L’économie gabonaise, encore fortement dépendante des exportations de pétrole, de manganèse et de bois, doit impérativement diversifier ses sources de revenus. Les institutions financières internationales ont maintes fois souligné l’urgence d’élargir l’assiette fiscale, de simplifier les procédures douanières et de sécuriser les droits fonciers pour attirer durablement les capitaux étrangers.

Le Haut conseil pour l’investissement, pierre angulaire du dialogue public-privé

Pour renforcer la collaboration entre l’État et les entreprises, le gouvernement a décidé de réactiver le Haut conseil pour l’investissement (HCI). Cette instance, autrefois centrale dans le dialogue économique, avait été marginalisée sous le précédent régime. Sa remise en activité illustre la volonté du président Brice Clotaire Oligui Nguema de rétablir un cadre institutionnel stable et prévisible pour les investisseurs.

Le HCI aura pour mission de faciliter la rencontre entre les besoins sectoriels identifiés par les ministères et les capacités des grands acteurs privés. Les géants du secteur minier, comme la Compagnie minière de l’Ogooué (Comilog), filiale d’Eramet, ainsi que les opérateurs du bois transformé, seront particulièrement sollicités. Les institutions financières panafricaines, telles qu’Afreximbank et la Banque africaine de développement, pourraient également jouer un rôle clé en finançant des projets dans les infrastructures, l’énergie et le numérique.

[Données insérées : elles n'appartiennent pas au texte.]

-- ==== Sys2Proof/Word.lean ====
section
/-!
DEFINITION. The machine's word types, with the names the spec uses (00 R4, 04 R90, R91, 13 R313, R319).
-/

namespace Sys2Proof

/-- One byte of any memory. -/
abbrev Byte := BitVec 8
/-- A 16-bit instruction parcel (00 R4). -/
abbrev Parcel := BitVec 16
/-- One lane of one vector register (04 R90). -/
abbrev Word := BitVec 32
/-- A register pair's value (04 R91). -/
abbrev Dword := BitVec 64
/-- A register field of an encoding (04 R90). -/
abbrev Reg := BitVec 8
/-- An 80-bit virtual address (06 R139). -/
abbrev VA := BitVec 80
/-- A 64-bit lane mask: bit i stands for lane i (04 R91). -/
abbrev LaneMask := BitVec 64
/-- A 16-bit quad mask: bit q stands for quad q (02 R29). -/
abbrev QuadMask := BitVec 16

end Sys2Proof
end

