-- ==== Sys2Proof/Machine/State.lean ====
section
/-!
DEFINITION. The state of the package: every piece of state the spec names, as plain data. Collections that the
spec numbers (waves, contexts, cores, streams, ports) are lists of number and value with numbers rising; a number
that is not listed stands for the value at reset. Memory is a list of address and byte in rising order of address
that lists no zero byte (assumption 5).
-/

namespace Sys2Proof.Machine

/-- Trap causes (11 R287). -/
inductive Cause where
  | illegalInstruction | illegalBlock | absentUnit | privilege | registerBound | roleSlot | watchdog
  | floatingPoint | regangMismatch | barrierRearrival | illegalBarrier | badJoinWord | ticketReused
  | ticketNotHeld | illegalTicket | pageFault | outOfMemory | protection | misaligned | nonCanonical
  | tableFormat | physicalRange | scratchpadBound | spillBound | tensorRecord | remoteFault | remoteTimeout
  | ringOwner | ringBusy | ringConfig | arrayOwned | queueUnderflow | queueOverflow | multicastShape
  | semaphoreOverflow | semaphoreRange | semaphoreTable | pipelineClosed | guideTarget | deterministicStall
  | communicator | collectiveMismatch | collectiveMemberLost | journalStream | journalRecord | journalFull
  | journalLost | journalRange | replayDivergence | governor | waitTimeout
deriving DecidableEq, Repr

/-- Where an access lands: package, host or peer memory by physical address (06 R142) with the leaf entry that
translated it, or a byte of a workgroup's scratchpad share (06 R144). -/
inductive Loc where
  | phys (pa leaf : Nat)
  | share (grid wg off : Nat)
deriving DecidableEq, Repr

/-- A hit of a ray query (09 R217, R223). Reals are FP64 patterns, also in FP32 mode, where they are exact. -/
structure Hit where
  t : Dword
  u : Dword
  v : Dword
  user : Bool
  prim : Word
  attr : Word
  front : Bool
deriving DecidableEq, Repr

/-- A ray query in progress (09 R216 to R231). Reals are FP64 patterns. -/
structure Query where
  prec : Prec
  /-- `RAYP`: the log is replayed instead of a traversal. -/
  replay : Bool
  /-- Number that tells the query's threads from those of an earlier issue, and the handle they name it by. -/
  num : Nat
  handle : Word
  /-- The core whose ray engine runs it. -/
  core : Nat
  origin : List Dword
  dir : List Dword
  tmin : Dword
  tmax : Dword
  flags : Word
  /-- Header and log addresses, with whether the triple is not canonical, and the log addresses of other lanes. -/
  header : Bool × VA
  log : Option (Bool × VA)
  others : List VA
  /-- Read at the start: CAP, then NODES, TRIS, UENT, NNODE and NTRI. -/
  started : Bool
  cap : Nat
  nodes : Nat
  tris : Nat
  uent : VA
  nnode : Nat
  ntri : Nat
  stack : List (Nat × Dword)
  best : Option Hit
  visits : Nat
  /-- Traversal records written so far, and whether one was dropped. -/
  nrec : Nat
  logf : Bool
  /-- Number of the record that holds the best hit. -/
  bestRec : Option Nat
  /-- Logs that may be written while the query runs, its own among them (address, length); their bytes that overlap
  another's log or data that a query reads; and whether this one read such bytes (09 R231). -/
  logs : List (Nat × Nat)
  clash : List (Nat × Nat)
  badRead : Bool
  /-- The user leaf waited on: primitives not yet spawned, those spawned with their thread not yet retired,
  whether one ended without its own `EXIT`, and the reports accepted so far. -/
  toSpawn : List Nat
  waiting : List Nat
  lost : Bool
  reports : List Hit
  inLeaf : Option (Nat × Nat)
  /-- Ordinals taken so far, and those a reissue takes again first. -/
  used : List Nat
  reuse : List Nat
deriving DecidableEq, Repr

/-- One outstanding operation of an instruction that joined a batch (06 R149). Sources were read at issue. Of an
access of 16 bytes, an operation of 8 is left once one half is performed (07 R175); `reg` is the destination's
offset. -/
inductive Op where
  | load (loc : Loc) (n : Nat) (reg : Nat)
  | store (loc : Loc) (data : List Byte)
  | atom (loc : Loc) (b c : Dword)
  | spawn (entry : VA) (bad : Bool) (payload : List Word) (join : Option (Bool × VA))
  | query (q : Query)
  | rayA (handle : Word)
  | rayH (handle : Word) (t : Dword) (attr : Word)
  | journal (stream : Nat) (s : Dword) (gov : Option (Word × LaneMask))
  | emit (stream : Nat) (value : Word) (ord : Dword) (after : List Nat)
  | truncate (stream : Nat) (s : Dword) (set : Bool)
  | word (w : Word) (lanes : LaneMask)
  | engine (args : List Nat)
  /-- An `ATOM` whose read has been performed and whose write has not (07 R176): the value read, and the operands. -/
  | atomWrite (loc : Loc) (old : Nat) (b c : Dword)
  /-- An access of a peer whose request has been sent (12 R301): its port, the cycle, and its number in the order of
  sending (07 R191). -/
  | sent (port cycle num : Nat) (op : Op)
deriving DecidableEq, Repr

/-- One lane of a batched instruction: in flight (with the address its fault would name), ended, faulted (cause,
address as `TVAL` names it, and virtual address touched) or held (06 R154). -/
inductive LaneSt where
  | inflight (op : Op) (addr : VA)
  | done
  | faulted (c : Cause) (addr : VA) (page : VA)
  | held
deriving DecidableEq, Repr

/-- 128 by 128 words (08 R192): listed cells by 128 × row + column, and what the others hold (none: undefined). -/
structure Image where
  rest : Option Word
  cells : List (Nat × Word)
deriving DecidableEq, Repr

/-- State of a result-queue entry (08 R204). -/
inductive ResSt where | draining | ready | claimed
deriving DecidableEq, Repr

/-- Entry of a result queue (08 R204). -/
structure ResEntry where
  fmt : DrainFmt
  st : ResSt
  img : Image
  id : Nat
deriving DecidableEq, Repr

/-- Requests of a lane's operation to a peer through one port, sent together and not yet ended (12 R301): the port, the cycle,
their number in the order of sending (07 R191), the peer, and whether writes are among them. -/
structure Ask where
  lane : Nat
  port : Nat
  cycle : Nat
  num : Nat
  peer : Nat
  wr : Bool
deriving DecidableEq, Repr

/-- A batched instruction of a wave and its entry of the fault list (06 R154). A fragment-level operation stands
under the lane it reads its operands from. -/
structure Entry where
  seq : Nat
  pc : VA
  batch : Nat
  instr : Instr
  quads : QuadMask
  /-- Clock of the issuing quad when the instruction first issued (10 R238). -/
  clock : Nat
  lanes : List (Nat × LaneSt)
  /-- Cycles that each lane's event has waited under 10 R241. -/
  stalls : List (Nat × Nat)
  /-- Cycle of issue. -/
  issued : Nat
  /-- Ring slot the operation reserved (08 R200, R213): ring key and slot; for `STQ` and `MCAST` the array, queue and
  number of the entry it claimed (08 R204). -/
  slot : Option (Nat × Nat × Nat)
  /-- Parts not yet written after a fault (06 R164). For `MCAST` four numbers for each rank: rank, state, ring key and
  slot. For `RAYQ` and `EMIT` the ordinals that lanes hold, as lane + 64 × ordinal; for `GOVQ` its active lanes
  and for `GOVQ.J` its stream; for `JRNL` the streams, as lane + 64 × stream. -/
  rest : Option (List Nat)
  /-- The result-queue entry that an `MCAST` sends (08 R207). -/
  image : Option ResEntry
  /-- Quads whose later instructions come after this one, with the number of the first of them: the issuing fragment's, and
  those that a `REGANG` merged with them since (02 R41, 07 R174). -/
  after : List (Nat × QuadMask)
  /-- Requests to peers of operations other than a lane's own access: an engine's, a `SPAWN`'s, a record's. -/
  asks : List Ask
  /-- Ranges of its slot that a `COPY.R` has written (08 R200). -/
  wrote : List (Nat × Nat)
deriving DecidableEq, Repr

/-- What a lane parked in `WAITW` waits on: its word, the value it waits away from, and the value last seen. For a word
of a peer, the port and the cycle on which its poll was sent (17 R420, 12 R301). -/
structure WaitWord where
  lane : Nat
  pa : Nat
  va : VA
  vb : Dword
  m : Dword
  port : Nat
  sent : Nat
deriving DecidableEq, Repr

/-- Why a fragment is parked. -/
inductive Park where
  | none
  /-- `REGANG` at this pc with mask m and its GAP (02 R40). -/
  | regang (m : QuadMask) (gap : Nat)
  /-- The instruction at the pc waits on a condition and issues again when it holds:
  `TICKET.ACQ`, ring-full, ring-empty, array-full, `FENCE` holds and the like. -/
  | wait
  /-- A release, or a read of `JOIN` or `WAITW`, waits behind accesses in the fault list until they are settled
  (assumption 8). -/
  | faults
  /-- `SEMW` for `n` on a word of a share, with its place in the order of parking; only semaphore operations and
  closing wake it (08 R208 to R210). -/
  | sem (grid wg off n order : Nat)
  /-- `JOIN` waits for the `SPAWN`s of its wave numbered below `upto` (03 R84), or for accesses that its reads come after. -/
  | spawns (upto : Nat)
  /-- A `JOIN`, or a `WAITW` in deterministic mode, waits for the answers of the peers that hold its words; `upto` is the
  `JOIN`'s of the park above. Without words its reads have not been sent yet. -/
  | asked (words : List WaitWord) (upto : Nat)
  /-- `JOIN` on words at physical addresses; only a decrement to zero wakes it (03 R83, 17 R413). -/
  | join (pas : List Nat)
  /-- `WAITA` waits for the phase after `t` of a barrier (02 R53); the quads are not counted (10 R240). -/
  | barrier (cluster : Bool) (id : Nat) (t : Word)
  /-- `WAITB` waits for the operations of the batches up to number `upto` (06 R152). -/
  | batches (upto : Nat)
  /-- A `WAITW` (17 R419): words, width, cycles left (none: no timeout), and whether a write has woken it. -/
  | waitw (i : Instr) (words : List WaitWord) (n : Nat) (left : Option Nat) (woken : Bool)
  /-- `MCAST` waits for its receivers with the entry it took from a queue of an array (08 R207). -/
  | mcast (y q : Nat) (e : ResEntry)
  /-- `ARRIVE` or `TICKET.ACQ` waits for its turn in deterministic mode (10 R238). -/
  | turn
  /-- `YIELD` or `PCHK` (11 R280). -/
  | preempt
  /-- Firmware services a fetch fault or a failed read of `JOIN` or `WAITW` in these lanes (06 R155, R159). Where another
  lane than the lowest failing one is serviced, `low` is that lane's cause and address. -/
  | service (va : VA) (lanes : LaneMask) (home : Nat) (low : Option (Cause × VA))
deriving DecidableEq, Repr

/-- A trap that a fragment has met and not yet entered. -/
structure TrapRec where
  cause : Cause
  tlm : LaneMask
  tval : VA
  rep : Bool
  tpc : VA
  /-- `TPC` names a header (13 R316). -/
  header : Bool
deriving DecidableEq, Repr

/-- A fragment: its quads, program counter, block state (13 R315), park and scheduling state (11 R275, R277). -/
structure Frag where
  quads : QuadMask
  pc : VA
  blk : VA
  fin : VA
  left : Nat
  /-- The pc names a block header not yet entered. -/
  header : Bool
  /-- Physical addresses of the block's first page and of the page after it, as translated at block entry. -/
  page0 : Nat
  page1 : Nat
  park : Park
  /-- The instruction at the pc issues again after its park. -/
  retry : Bool
  /-- The instruction at the pc has done a part that it does once: the `WAITB` closed its batch before its own report
  (06 R152), the `JOIN` has found its words good (03 R84), the `TICKET.REL` its ticket held (03 R87), the `SEMW` was given its
  count (08 R209). -/
  closed : Bool
  stamp : Nat
  readyAt : Nat
  waited : Nat
  promoted : Option Nat
  /-- Lanes in which the next instruction acts, after `TRET` (17 R416). -/
  only : Option LaneMask
  /-- Clock a parked quad takes on return where 10 R240 gives another's. -/
  wakeClock : Nat
  /-- Cycles that the fragment's turn has been blocked (10 R241), or that a changed word of its `WAITW` awaits its
  test (17 R420). -/
  stall : Nat
  /-- A trap record held while another fragment has the window (04 R110). -/
  trap : Option TrapRec
deriving DecidableEq, Repr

Un défi financier et administratif de taille

L’objectif de 18 000 milliards de FCFA sur cinq ans, soit une moyenne annuelle de 3 600 milliards, marque une rupture avec les plans précédents. En comparaison, le Plan stratégique Gabon émergent (PSGE) n’avait atteint qu’une partie de ses objectifs d’investissement direct étranger, en raison d’un manque de projets bancables et de la volatilité des prix des matières premières entre 2014 et 2016. Le succès du PNCD dépendra donc de la capacité du pays à industrialiser la préparation des projets et à offrir des garanties solides aux investisseurs.

La gestion de la dette publique ajoute une difficulté supplémentaire. Avec un endettement proche du seuil communautaire de 70 % du PIB, les marges de manœuvre de l’État se réduisent, rendant les partenariats public-privé encore plus indispensables. Les contrats de concession, les accords de performance énergétique et les montages financiers innovants devront donc occuper une place centrale dans la mise en œuvre du plan.

La réussite du PNCD reposera également sur l’efficacité de l’administration. Les délais d’obtention des autorisations, la digitalisation des démarches administratives et la lutte contre la corruption figurent parmi les priorités pour les investisseurs. Sans progrès tangibles dans ces domaines, le risque de voir les promesses se heurter à la réalité des investissements effectifs sera réel.

Le Gabon se lance ainsi dans une course contre la montre pour les cinq prochaines années. Ce plan économique ambitieux pourrait bien déterminer la crédibilité du pays aux yeux des marchés internationaux et de ses partenaires bilatéraux. La réactivation du HCI sera un test clé pour mobiliser les engagements du secteur privé.